Of course, at times you will also want to litigate to get to a position of comparative strength, but it’s always an informed decision. Litigation is important to get market share, but when we consider whether or not to litigate it is with an absolute eye for what we are spending and whether the return on that investment makes sense. My key performance indicator is how much I save, in percentage terms, over the approved budget for the fiscal year. That is how I get appraised. So while litigation is very important, it’s a question of how we can use litigation to get even more value for the business. 

Litigation is, in a sense, something we look forward to because it gives us something we can use as leverage to try gain concessions which can be used as differentiators in the market. 

It sounds like a market set up for litigation funders. Are they making a big play to support challengers?

Most of the big generic pharma companies have always funded their own cases because they want to keep control of the returns. What is interesting when it comes to third-party funding is that, because everyone wants to make a play for the US, there are a number of smaller companies trying to make a play for patent challenges. These companies may be well set-up with research and manufacturing but they don’t necessarily have the money to pursue litigation. In heavily regulated markets, such as the US and the EU, when you file a dossier on a patent challenge you can say with near certainty that litigation is imminent. You know that you are going to be sued, which means the smaller parties will start to scout for funding partners. 

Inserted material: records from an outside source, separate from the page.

/-- The downlink buffers. FETCH of slot Dk (R10): the block tagged m, or a FILL block; outside SYNCED and FLYWHEEL
always FILL. MAP_FETCH (R11): the map for m + 1, or a VOID MAP, with the plan record's plan or P. PLACEMENT of the
oldest block or map waiting (R9): taken for n or n + 1 unless that tag was fetched already, else discarded; a map
taken gets P, and so does the plan record. That blocks wait in order for PLACEMENT is the model's (log 3). -/
def Obligations.BuffersAreFilledAndFetched : Prop :=
  (∀ (s : State) (d : Fin 12) (m : Superframe), s.resetHeld = false →
    let fill : AirTransfer := .downlink ⟨m, .fillForLateFetch, silence⟩
    let fetch : Instr := .fetch (.ofNat 8 (0x20 + d.val)) m
    (s.ap.onAir = false → exec fetch s = .next (State.startTransmission
      { s with ap := { s.ap with adatOut := s.ap.adatOut ++ [fill] } })) ∧
    (s.ap.onAir = true → ∀ b, (s.ap.buffers.get d).held = some b → b.tag = m →
      exec fetch s = .next (State.startTransmission { s with ap := { s.ap with
        buffers := s.ap.buffers.set d ⟨none, some m⟩
        adatOut := s.ap.adatOut ++ [.downlink b] } })) ∧
    (s.ap.onAir = true → (s.ap.buffers.get d).held = none →
      exec fetch s = .next (State.startTransmission { s with ap := { s.ap with
        buffers := s.ap.buffers.set d ⟨none, some m⟩
        lateFills := bump s.ap.lateFills
        adatOut := s.ap.adatOut ++ [fill] } })) ∧
    (s.ap.onAir = true → ∀ b, (s.ap.buffers.get d).held = some b →
      (ahead m b.tag = true ∨ ahead b.tag m = true) →
      exec fetch s = .next (State.startTransmission { s with ap := { s.ap with
        buffers := s.ap.buffers.set d ⟨if ahead b.tag m then some b else none, some m⟩
        lateFills := bump s.ap.lateFills
        adatOut := s.ap.adatOut ++ [fill] } }))) ∧
  (∀ (s : State) (m : Superframe), s.resetHeld = false →
    let void (t : Superframe) (p : Plan) : AirTransfer :=
      .map ⟨t, some p, true, none, .fill 12 none, .fill 16 none, [], []⟩
    let plan := match s.ap.planRecord with
      | some (r, p) => if r = m + 1 then p else s.ap.plan
      | none => s.ap.plan
    (s.ap.onAir = false → exec (.mapFetch m) s = .next (State.startTransmission
      { s with ap := { s.ap with adatOut := s.ap.adatOut ++ [void s.ap.superframe s.ap.plan] } })) ∧
    (s.ap.onAir = true → ∀ b, s.ap.mapBuffer.held = some b → b.target = m + 1 →
      exec (.mapFetch m) s = .next (State.startTransmission { s with ap := { s.ap with
        mapBuffer := ⟨none, some (m + 1)⟩
        adatOut := s.ap.adatOut ++ [.map b] } })) ∧
    (s.ap.onAir = true → s.ap.mapBuffer.held = none →
      exec (.mapFetch m) s = .next (State.startTransmission { s with ap := { s.ap with
        mapBuffer := ⟨none, some (m + 1)⟩
        planRecord := some (m + 1, plan)
        lateFills := bump s.ap.lateFills
        adatOut := s.ap.adatOut ++ [void (m + 1) plan] } })) ∧
    (s.ap.onAir = true → ∀ b, s.ap.mapBuffer.held = some b →
      (ahead (m + 1) b.target = true ∨ ahead b.target (m + 1) = true) →
      exec (.mapFetch m) s = .next (State.startTransmission { s with ap := { s.ap with
        mapBuffer := ⟨if ahead b.target (m + 1) then some b else none, some (m + 1)⟩
        planRecord := some (m + 1, plan)
        lateFills := bump s.ap.lateFills
        adatOut := s.ap.adatOut ++ [void (m + 1) plan] } }))) ∧
  (∀ (s : State) (rest : List Placement), s.resetHeld = false →
    let after : State := { s with handovers := { s.handovers with placements := rest } }
    (∀ d b, s.handovers.placements = .downlink d b :: rest →
      exec (.placement (.downlink d)) s = .next (State.startTransmission
        (if s.ap.onAir = true ∧ (b.tag = s.ap.superframe ∨ b.tag = s.ap.superframe + 1) ∧
            (s.ap.buffers.get d).fetched ≠ some b.tag then
          { after with ap := { s.ap with
            buffers := s.ap.buffers.set d ⟨some b, (s.ap.buffers.get d).fetched⟩ } }
        else after))) ∧
    (∀ m, s.handovers.placements = .map m :: rest →
      exec (.placement .map) s = .next (State.startTransmission
        (if s.ap.onAir = true ∧ (m.target = s.ap.superframe ∨ m.target = s.ap.superframe + 1) ∧
            s.ap.mapBuffer.fetched ≠ some m.target then
          { after with ap := { s.ap with
            mapBuffer := ⟨some { m with plan := some s.ap.plan }, s.ap.mapBuffer.fetched⟩
            planRecord := some (m.target, s.ap.plan) } }
        else after))))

There is a community in the US, whether venture capitalists or small firms that come together, who are willing to fund disputes that are on the smaller side – so from $5m to $15m for litigation – but they fund with the understanding that they will then own the asset, meaning the dossier, after settlement. Of course, they will then look to sell that asset. 

In the pharma space, third-party funding is a means of getting access to the asset so it can be sold at a higher cost. This is similar to taking care of the liability (i.e. the litigation). One settles litigation to get a confirmed date on which the market can be accessed. That settlement confers certainty, and that certainty increases the asset value, which is what the venture capitalist is looking at. The bigger companies don’t need this. Before entering a country they will run a business case which includes a litigation cost. 

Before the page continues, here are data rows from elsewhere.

-- ==== Sys2Proof/Laws/Ops.lean ====
section
/-! SUPPORT. What the shared operations can do, said once: counters, clamps, the wrapping comparison, open
orders, and the frame of every command's meaning. -/

namespace Sys2Proof.Machine

/-! ## Arithmetic -/

theorem bump_le {c : Nat} (h : c ≤ 65535) : bump c ≤ 65535 := by
  unfold bump; split <;> omega

theorem le_bump (c : Nat) : c ≤ bump c := by
  unfold bump; split <;> omega

theorem bumpBy_zero (c : Nat) : bumpBy 0 c = c := by
  unfold bumpBy; split <;> omega

/-- Raising a counter once more after `k` times is raising it `k + 1` times. -/
theorem bump_bumpBy (k c : Nat) : bump (bumpBy k c) = bumpBy (k + 1) c := by
  unfold bump bumpBy; split <;> split <;> (try split) <;> omega

theorem clampNat_range {lo hi : Nat} (h : lo ≤ hi) (x : Nat) :
    lo ≤ (clampNat lo hi x).1 ∧ (clampNat lo hi x).1 ≤ hi := by
  simp only [clampNat]; omega

/-- A quantity is said to be out of range exactly when bringing it in changes it. -/
theorem clampNat_changed {lo hi : Nat} (h : lo ≤ hi) (x : Nat) :
    (clampNat lo hi x).2 = true ↔ (clampNat lo hi x).1 ≠ x := by
  simp only [clampNat, Bool.or_eq_true, decide_eq_true_eq]; omega

theorem clampInt_range {lo hi : Int} (h : lo ≤ hi) (x : Int) :
    lo ≤ (clampInt lo hi x).1 ∧ (clampInt lo hi x).1 ≤ hi := by
  simp only [clampInt]; omega

theorem clampSample_range (x : Int) : -32768 ≤ clampSample x ∧ clampSample x ≤ 32767 := by
  simp only [clampSample]; omega

theorem not_ahead_self (a : BitVec 16) : ahead a a = false := by simp [ahead]

/-- Of two numbers at most one is ahead of the other. -/
theorem ahead_asymm {a b : BitVec 16} (h : ahead a b = true) : ahead b a = false := by
  simp only [ahead, Bool.and_eq_true, decide_eq_true_eq, Bool.and_eq_false_imp,
    decide_eq_false_iff_not] at *
  bv_omega

/-! ## Orders the spec leaves open -/

/-- Taking a choice changes the tape alone. -/
theorem State.choose_snd (s : State) : s.choose.2 = { s with choices := s.choices.drop 1 } := by
  cases s with
  | mk ap sources programs tap ats hrs trc rlc ise chp sli handovers held now choices pending =>
    cases choices <;> rfl

/-- Two parts of an event are taken in one order or the other, one choice used up. -/
theorem State.inEitherOrder_cases (s : State) (f g : State → State) :
    s.inEitherOrder f g = f (g { s with choices := s.choices.drop 1 }) ∨
      s.inEitherOrder f g = g (f { s with choices := s.choices.drop 1 }) := by
  simp only [State.inEitherOrder, State.choose_snd]
  split
  · exact .inl rfl
  · exact .inr rfl

/-- What both orders keep, the event keeps. -/
theorem State.inEitherOrder_keeps {P : State → Prop} {s : State} {f g : State → State}
    (hs : P { s with choices := s.choices.drop 1 }) (hf : ∀ u, P u → P (f u))
    (hg : ∀ u, P u → P (g u)) : P (s.inEitherOrder f g) := by
  rcases s.inEitherOrder_cases f g with h | h <;> rw [h]
  · exact hf _ (hg _ hs)
  · exact hg _ (hf _ hs)

/-! ## The frame of a command's meaning -/

/-- With RESET_N high a meaning is its effect, then SLI's start of a frame. -/
theorem complete_running {s : State} (h : s.resetHeld = false) (f : State → State) :
    complete s f = .next (f s).startTransmission := by
  simp [complete, State.unlessHeld, h]

/-- With RESET_N low it is nothing. -/
theorem complete_held {s : State} (h : s.resetHeld = true) (f : State → State) :
    complete s f = .next s := by
  simp [complete, State.unlessHeld, h]

/-- What its effect and the start of a frame keep, a meaning keeps. -/
theorem complete_keeps {P : State → Prop} {s t : State} {f : State → State} (hs : P s)
    (hf : P (f s)) (ht : ∀ u, P u → P u.startTransmission) (h : complete s f = .next t) : P t := by
  cases hr : s.resetHeld
  · rw [complete_running hr] at h
    cases h
    exact ht _ hf
  · rw [complete_held hr] at h
    cases h
    exact hs

end Sys2Proof.Machine
end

Have data and analytics changed the way challenges are filed?

I think my world is a little bit more defined because I’m working with patents. The tools that have helped me are few, but they are there. Now, one can access analyses of judges and the kinds of cases and rulings they have given. That can help you understand whether a judge is pro-patent or pro-generic. That information helps because you can then decide if you want to challenge jurisdiction or not. 

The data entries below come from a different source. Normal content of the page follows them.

-- ==== Sys2Proof/Laws/SiteLink.lean ====
section
/-! SUPPORT. What SLI's shared operations can do, said once: notices, condition flags, the start of a frame,
and the answer to an order. -/

namespace Sys2Proof.Machine

/-! ## Notices change the site link alone -/

/-- `t` is `s` but for the site link. -/
def State.OnlySiteLink (s t : State) : Prop := t = { s with sli := t.sli }

theorem State.OnlySiteLink.refl (s : State) : s.OnlySiteLink s := rfl

theorem State.OnlySiteLink.trans {s t u : State} (h1 : s.OnlySiteLink t) (h2 : t.OnlySiteLink u) :
    s.OnlySiteLink u := by
  rw [State.OnlySiteLink, h2]
  rw [State.OnlySiteLink] at h1
  rw [h1]

theorem State.onSli_only (s : State) (f : SiteLink → SiteLink) : s.OnlySiteLink (s.onSli f) := rfl

theorem State.raiseNoticesLost_only (s : State) : s.OnlySiteLink s.raiseNoticesLost := by
  unfold State.raiseNoticesLost
  split
  · exact .refl s
  · exact s.onSli_only _

theorem State.queueNotice_only (s : State) (n : Superframe) (x : Notice) :
    s.OnlySiteLink (s.queueNotice n x) := by
  unfold State.queueNotice
  split
  · exact s.onSli_only _
  · exact (s.onSli_only _).trans (State.raiseNoticesLost_only _)

theorem State.sendNoticeAt_only (s : State) (n : Superframe) (x : Notice) :
    s.OnlySiteLink (s.sendNoticeAt n x) := by
  unfold State.sendNoticeAt
  split
  · exact .refl s
  · exact s.queueNotice_only n x

theorem State.sendNotice_only (s : State) (x : Notice) : s.OnlySiteLink (s.sendNotice x) :=
  s.sendNoticeAt_only _ x

theorem State.raiseSyncLost_only (s : State) : s.OnlySiteLink s.raiseSyncLost := by
  unfold State.raiseSyncLost
  split
  · exact .refl s
  · exact (s.onSli_only _).trans (State.sendNotice_only _ _)

theorem State.raiseAirDegraded_only (s : State) : s.OnlySiteLink s.raiseAirDegraded := by
  unfold State.raiseAirDegraded
  split
  · exact .refl s
  · exact (s.onSli_only _).trans (State.sendNotice_only _ _)

theorem State.raiseRackOffline_only (s : State) (r : Fin 8) :
    s.OnlySiteLink (s.raiseRackOffline r) := by
  unfold State.raiseRackOffline
  split
  · exact .refl s
  · exact (s.onSli_only _).trans (State.sendNotice_only _ _)

theorem State.raiseRackHot_only (s : State) (r : Fin 8) : s.OnlySiteLink (s.raiseRackHot r) := by
  unfold State.raiseRackHot
  split
  · exact .refl s
  · exact (s.onSli_only _).trans (State.sendNotice_only _ _)

theorem State.queueTapout_only (s : State) (x : TapoutFrame) : s.OnlySiteLink (s.queueTapout x) := by
  unfold State.queueTapout
  split <;> exact s.onSli_only _

theorem State.startTransmission_only (s : State) : s.OnlySiteLink s.startTransmission := by
  unfold State.startTransmission
  split
  · exact .refl s
  · split
    · exact s.onSli_only _
    · exact s.onSli_only _
    · exact s.onSli_only _
    · exact .refl s

/-! ## What a notice does -/

/-- A notice is masked and dropped, joins the queue, or is dropped and counted (R173). -/
theorem State.sendNoticeAt_cases (s : State) (n : Superframe) (x : Notice) :
    (s.masked x = true ∧ s.sendNoticeAt n x = s) ∨
    (s.masked x = false ∧ s.sli.notices.length < 16 ∧
      s.sendNoticeAt n x = s.onSli fun l => { l with notices := l.notices ++ [⟨n, x⟩] }) ∨
    (s.masked x = false ∧ 16 ≤ s.sli.notices.length ∧
      s.sendNoticeAt n x =
        (s.onSli fun l => { l with noticesDropped := bump l.noticesDropped }).raiseNoticesLost) := by
  unfold State.sendNoticeAt State.queueNotice
  cases hm : s.masked x
  · by_cases hl : s.sli.notices.length < 16
    · simp [hl]
    · simp [hl]; omega
  · simp

/-! ## The start of a frame -/

/-- While a frame is in transmission none starts. -/
theorem State.startTransmission_busy {s : State} {f : OutFrame} (h : s.sli.transmitting = some f) :
    s.startTransmission = s := by
  simp [State.startTransmission, h]

/-- With nothing waiting none starts. -/
theorem State.startTransmission_empty {s : State} (h1 : s.sli.answers = []) (h2 : s.sli.notices = [])
    (h3 : s.sli.tapouts = []) : s.startTransmission = s := by
  unfold State.startTransmission
  split
  · rfl
  · simp [h1, h2, h3]

/-- The answers on their way out are the same before and after. -/
theorem State.startTransmission_answersOut (s : State) :
    s.startTransmission.sli.answersOut = s.sli.answersOut := by
  unfold State.startTransmission
  split
  · rfl
  · next h =>
    split
    · next h' => simp [SiteLink.answersOut, h, h']
    · simp only [SiteLink.answersOut, State.onSli_sli, h, SiteLink.freeNoticePlace]
      split <;> rfl
    · simp [SiteLink.answersOut, h]
    · rfl

/-- So are the notices, but for a due NOTICES LOST notice. -/
theorem State.startTransmission_noticesOut {s : State} (hd : s.sli.noticesLostDue = false) :
    s.startTransmission.sli.noticesOut = s.sli.noticesOut := by
  unfold State.startTransmission
  split
  · rfl
  · next h =>
    split
    · next h' => simp [SiteLink.noticesOut, h]
    · next h' => simp [SiteLink.noticesOut, h, h', SiteLink.freeNoticePlace, hd]
    · simp [SiteLink.noticesOut, h]
    · rfl

/-! ## Orders -/

/-- An order that is taken: its body runs on the state that has heard the frame, and its answer joins the
queue (R168, R170, R177). -/
theorem orderCommand_taken {s : State} {time : Time} {tag : Byte} {params : List Byte}
    {body : List Byte → State → Reply} {code : AnswerCode} {data : List Byte} {f : State → State}
    (h : s.TakesOrders) (hl : params.length ≤ 338)
    (hb : body params (s.reachTime time).hearSite = ⟨f (s.reachTime time).hearSite, code, data⟩) :
    orderCommand time tag params body s = .next (s.afterOrder time tag code data f) := by
  obtain ⟨h1, h2, h3, h4⟩ := h
  have hp : params.length + 2 ≤ payloadLimit .site := by simp [payloadLimit]; omega
  have ha : (s.reachTime time).abandonSiteFrame = s.reachTime time := by
    simp [State.abandonSiteFrame, h2]
  have ho : ((s.reachTime time).hearSite).sli.overrun = false := by
    simp [State.hearSite, SiteLink.overrun, h3, h4]
  rw [orderCommand, complete_running h1]
  simp only [State.arriveOrder, ha, State.takeOrder, ho, hp, if_true, hb, Reply.queued,
    State.afterOrder]
  rfl

/-- The answers on their way out after an order: the answer is the last (R170). -/
theorem State.afterOrder_answersOut (s : State) (time : Time) (tag : Byte) (code : AnswerCode)
    (data : List Byte) (f : State → State) :
    (s.afterOrder time tag code data f).sli.answersOut =
      (f (s.reachTime time).hearSite).sli.answersOut ++ [⟨tag, code, data⟩] := by
  rw [State.afterOrder, State.startTransmission_answersOut]
  simp [SiteLink.answersOut]

end Sys2Proof.Machine
end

Other trackers we have are things like an invoicing system, which give us a complete analysis by the phase of the litigation. This helps us understand where we’re spending and where to get income from. 

So some of these tools help us to monitor and understand what the judges are doing, what the timeline for each court ruling is or the behaviour of plaintiffs that one comes across every now and then. It helps us take different strategy decisions and perhaps I will know if a particular strategy is open to settlement or not. However, there is no way to codify the tactics and strategies that help pharma companies succeed. It comes down to having smart counsel who know the space well and can act on instinct.